=== Section Start ===

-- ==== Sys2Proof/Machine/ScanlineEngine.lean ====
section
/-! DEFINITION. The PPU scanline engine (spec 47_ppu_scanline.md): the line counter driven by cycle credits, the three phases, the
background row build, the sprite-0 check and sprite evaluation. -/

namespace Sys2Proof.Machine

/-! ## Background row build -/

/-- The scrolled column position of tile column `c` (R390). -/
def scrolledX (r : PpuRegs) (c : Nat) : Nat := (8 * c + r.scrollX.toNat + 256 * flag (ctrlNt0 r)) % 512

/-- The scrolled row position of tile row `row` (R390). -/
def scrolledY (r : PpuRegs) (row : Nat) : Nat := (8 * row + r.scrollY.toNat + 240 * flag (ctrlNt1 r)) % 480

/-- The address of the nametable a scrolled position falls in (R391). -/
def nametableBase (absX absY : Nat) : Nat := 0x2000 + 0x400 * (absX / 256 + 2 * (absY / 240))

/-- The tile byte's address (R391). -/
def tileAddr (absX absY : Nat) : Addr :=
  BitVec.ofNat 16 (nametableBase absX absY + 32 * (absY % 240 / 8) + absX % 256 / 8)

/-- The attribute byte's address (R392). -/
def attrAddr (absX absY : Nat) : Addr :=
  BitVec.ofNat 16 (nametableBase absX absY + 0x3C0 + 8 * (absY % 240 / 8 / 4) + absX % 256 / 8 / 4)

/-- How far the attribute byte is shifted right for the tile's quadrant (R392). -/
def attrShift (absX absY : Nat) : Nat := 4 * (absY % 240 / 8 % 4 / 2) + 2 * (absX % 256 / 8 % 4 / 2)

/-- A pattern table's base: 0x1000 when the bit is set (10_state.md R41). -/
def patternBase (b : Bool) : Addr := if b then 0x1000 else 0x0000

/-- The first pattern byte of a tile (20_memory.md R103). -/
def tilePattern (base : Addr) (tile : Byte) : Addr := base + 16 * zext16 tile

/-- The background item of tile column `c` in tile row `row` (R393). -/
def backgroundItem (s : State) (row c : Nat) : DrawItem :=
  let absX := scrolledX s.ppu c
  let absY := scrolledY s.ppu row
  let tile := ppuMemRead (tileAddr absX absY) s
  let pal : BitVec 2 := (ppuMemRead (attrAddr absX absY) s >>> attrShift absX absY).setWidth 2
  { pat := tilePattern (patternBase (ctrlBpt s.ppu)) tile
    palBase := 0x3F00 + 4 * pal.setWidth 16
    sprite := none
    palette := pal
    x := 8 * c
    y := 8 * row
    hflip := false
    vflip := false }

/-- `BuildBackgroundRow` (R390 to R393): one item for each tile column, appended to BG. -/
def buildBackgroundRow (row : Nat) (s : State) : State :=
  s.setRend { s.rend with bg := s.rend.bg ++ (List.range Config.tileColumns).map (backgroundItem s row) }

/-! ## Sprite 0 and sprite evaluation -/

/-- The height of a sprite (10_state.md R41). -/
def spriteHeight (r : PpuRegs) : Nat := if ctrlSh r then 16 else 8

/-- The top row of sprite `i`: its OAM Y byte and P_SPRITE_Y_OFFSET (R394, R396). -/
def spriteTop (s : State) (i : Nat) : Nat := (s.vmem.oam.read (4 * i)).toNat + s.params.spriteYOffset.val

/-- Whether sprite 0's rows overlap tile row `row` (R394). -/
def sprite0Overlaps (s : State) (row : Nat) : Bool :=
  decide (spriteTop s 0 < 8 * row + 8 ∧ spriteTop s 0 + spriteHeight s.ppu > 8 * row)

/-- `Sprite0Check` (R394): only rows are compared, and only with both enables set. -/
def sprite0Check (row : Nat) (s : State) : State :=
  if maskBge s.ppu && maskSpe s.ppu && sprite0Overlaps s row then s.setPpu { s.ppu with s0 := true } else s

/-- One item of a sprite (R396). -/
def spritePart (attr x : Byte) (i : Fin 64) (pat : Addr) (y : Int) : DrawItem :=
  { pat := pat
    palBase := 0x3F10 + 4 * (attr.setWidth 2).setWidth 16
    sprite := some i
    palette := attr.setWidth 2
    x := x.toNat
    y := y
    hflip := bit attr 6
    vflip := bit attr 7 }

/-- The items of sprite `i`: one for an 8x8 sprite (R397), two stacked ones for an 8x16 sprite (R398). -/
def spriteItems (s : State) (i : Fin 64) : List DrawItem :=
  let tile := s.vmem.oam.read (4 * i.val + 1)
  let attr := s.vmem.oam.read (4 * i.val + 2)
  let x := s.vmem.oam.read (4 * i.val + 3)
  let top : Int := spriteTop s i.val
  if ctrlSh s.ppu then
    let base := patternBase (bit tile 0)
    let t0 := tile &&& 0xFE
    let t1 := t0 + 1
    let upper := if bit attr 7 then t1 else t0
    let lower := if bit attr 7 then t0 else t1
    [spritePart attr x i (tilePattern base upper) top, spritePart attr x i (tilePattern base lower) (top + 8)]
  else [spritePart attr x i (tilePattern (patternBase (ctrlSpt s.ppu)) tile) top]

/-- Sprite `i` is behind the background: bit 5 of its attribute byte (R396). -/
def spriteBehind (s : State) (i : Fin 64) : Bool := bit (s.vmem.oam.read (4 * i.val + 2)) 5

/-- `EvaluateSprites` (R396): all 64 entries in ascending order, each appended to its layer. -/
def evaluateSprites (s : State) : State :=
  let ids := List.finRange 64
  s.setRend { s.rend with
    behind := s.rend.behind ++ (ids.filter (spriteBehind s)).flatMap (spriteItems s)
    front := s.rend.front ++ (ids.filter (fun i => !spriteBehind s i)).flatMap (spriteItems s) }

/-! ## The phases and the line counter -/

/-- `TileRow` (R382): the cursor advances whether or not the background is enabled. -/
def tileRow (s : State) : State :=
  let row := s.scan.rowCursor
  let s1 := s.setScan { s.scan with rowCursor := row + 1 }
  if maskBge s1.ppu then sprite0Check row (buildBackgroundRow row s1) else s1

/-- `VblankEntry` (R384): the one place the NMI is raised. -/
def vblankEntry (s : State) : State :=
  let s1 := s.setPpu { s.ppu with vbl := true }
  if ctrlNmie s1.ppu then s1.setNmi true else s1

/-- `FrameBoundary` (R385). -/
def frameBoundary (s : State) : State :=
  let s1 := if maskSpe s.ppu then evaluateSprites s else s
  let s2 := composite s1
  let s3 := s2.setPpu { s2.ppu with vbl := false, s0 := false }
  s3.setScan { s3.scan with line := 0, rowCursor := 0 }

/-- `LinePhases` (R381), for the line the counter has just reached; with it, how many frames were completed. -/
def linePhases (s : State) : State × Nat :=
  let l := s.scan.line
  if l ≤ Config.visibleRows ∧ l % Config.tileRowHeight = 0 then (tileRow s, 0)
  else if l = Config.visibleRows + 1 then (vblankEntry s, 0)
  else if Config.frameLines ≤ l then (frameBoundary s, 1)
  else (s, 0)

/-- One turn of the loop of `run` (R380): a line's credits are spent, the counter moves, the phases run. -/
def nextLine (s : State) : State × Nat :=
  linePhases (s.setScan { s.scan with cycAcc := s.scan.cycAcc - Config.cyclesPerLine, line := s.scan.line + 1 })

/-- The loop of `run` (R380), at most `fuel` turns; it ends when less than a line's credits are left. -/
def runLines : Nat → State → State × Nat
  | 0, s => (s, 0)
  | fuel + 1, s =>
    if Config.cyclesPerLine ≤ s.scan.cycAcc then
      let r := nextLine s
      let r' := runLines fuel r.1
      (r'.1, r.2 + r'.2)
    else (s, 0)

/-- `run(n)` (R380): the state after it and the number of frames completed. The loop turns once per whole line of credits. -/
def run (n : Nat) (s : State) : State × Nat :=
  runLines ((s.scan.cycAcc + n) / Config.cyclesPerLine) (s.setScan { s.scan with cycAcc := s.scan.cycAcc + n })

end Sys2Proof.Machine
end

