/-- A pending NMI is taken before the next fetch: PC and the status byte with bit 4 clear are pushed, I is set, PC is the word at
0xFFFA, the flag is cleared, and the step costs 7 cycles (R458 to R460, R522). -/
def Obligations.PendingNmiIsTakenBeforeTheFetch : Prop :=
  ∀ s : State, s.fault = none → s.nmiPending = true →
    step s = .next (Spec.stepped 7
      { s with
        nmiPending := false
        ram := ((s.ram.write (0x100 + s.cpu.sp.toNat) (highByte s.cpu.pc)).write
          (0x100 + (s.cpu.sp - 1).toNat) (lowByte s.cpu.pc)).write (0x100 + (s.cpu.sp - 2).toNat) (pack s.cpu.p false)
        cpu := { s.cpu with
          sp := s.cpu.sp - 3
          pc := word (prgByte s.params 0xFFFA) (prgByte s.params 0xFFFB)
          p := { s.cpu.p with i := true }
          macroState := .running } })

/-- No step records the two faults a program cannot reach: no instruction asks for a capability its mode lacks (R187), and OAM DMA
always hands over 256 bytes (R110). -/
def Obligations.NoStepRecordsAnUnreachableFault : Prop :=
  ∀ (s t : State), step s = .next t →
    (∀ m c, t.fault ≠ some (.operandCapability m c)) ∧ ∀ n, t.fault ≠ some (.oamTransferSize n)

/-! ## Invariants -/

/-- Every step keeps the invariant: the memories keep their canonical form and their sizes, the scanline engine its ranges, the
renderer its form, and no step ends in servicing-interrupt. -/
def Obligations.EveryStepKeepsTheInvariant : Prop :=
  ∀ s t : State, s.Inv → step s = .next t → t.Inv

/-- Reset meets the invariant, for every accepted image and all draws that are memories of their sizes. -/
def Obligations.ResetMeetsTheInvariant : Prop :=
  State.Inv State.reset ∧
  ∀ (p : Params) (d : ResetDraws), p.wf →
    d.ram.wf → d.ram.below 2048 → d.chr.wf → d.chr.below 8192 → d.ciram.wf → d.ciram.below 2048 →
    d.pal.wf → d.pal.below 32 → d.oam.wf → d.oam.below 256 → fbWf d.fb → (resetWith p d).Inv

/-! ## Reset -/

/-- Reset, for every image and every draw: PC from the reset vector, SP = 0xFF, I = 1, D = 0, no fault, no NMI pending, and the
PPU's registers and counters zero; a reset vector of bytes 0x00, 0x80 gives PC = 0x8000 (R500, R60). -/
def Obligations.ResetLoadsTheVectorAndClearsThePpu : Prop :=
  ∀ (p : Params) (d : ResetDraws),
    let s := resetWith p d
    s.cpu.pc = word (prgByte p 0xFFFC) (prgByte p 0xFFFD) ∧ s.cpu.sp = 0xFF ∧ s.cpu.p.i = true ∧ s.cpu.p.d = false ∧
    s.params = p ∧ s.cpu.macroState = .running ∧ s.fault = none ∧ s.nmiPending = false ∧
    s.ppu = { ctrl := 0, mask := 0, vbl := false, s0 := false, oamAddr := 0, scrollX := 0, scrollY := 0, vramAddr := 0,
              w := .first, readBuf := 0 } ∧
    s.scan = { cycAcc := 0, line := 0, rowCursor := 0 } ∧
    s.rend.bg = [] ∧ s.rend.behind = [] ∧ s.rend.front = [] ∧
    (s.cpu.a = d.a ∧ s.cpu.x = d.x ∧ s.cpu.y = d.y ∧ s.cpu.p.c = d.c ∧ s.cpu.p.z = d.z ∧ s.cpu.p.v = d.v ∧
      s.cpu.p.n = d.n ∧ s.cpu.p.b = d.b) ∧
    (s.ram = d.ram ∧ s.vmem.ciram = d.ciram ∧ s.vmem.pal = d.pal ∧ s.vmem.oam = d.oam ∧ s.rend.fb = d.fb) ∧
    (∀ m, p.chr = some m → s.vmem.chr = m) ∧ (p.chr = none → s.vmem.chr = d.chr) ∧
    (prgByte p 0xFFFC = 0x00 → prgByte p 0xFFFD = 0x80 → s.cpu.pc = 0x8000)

=== Section End ===

Whenever a line of the data includes the word "frames", show that line in full.

/-- `LinePhases` (R381), for the line the counter has just reached; with it, how many frames were completed. -/
/-- `run(n)` (R380): the state after it and the number of frames completed. The loop turns once per whole line of credits. -/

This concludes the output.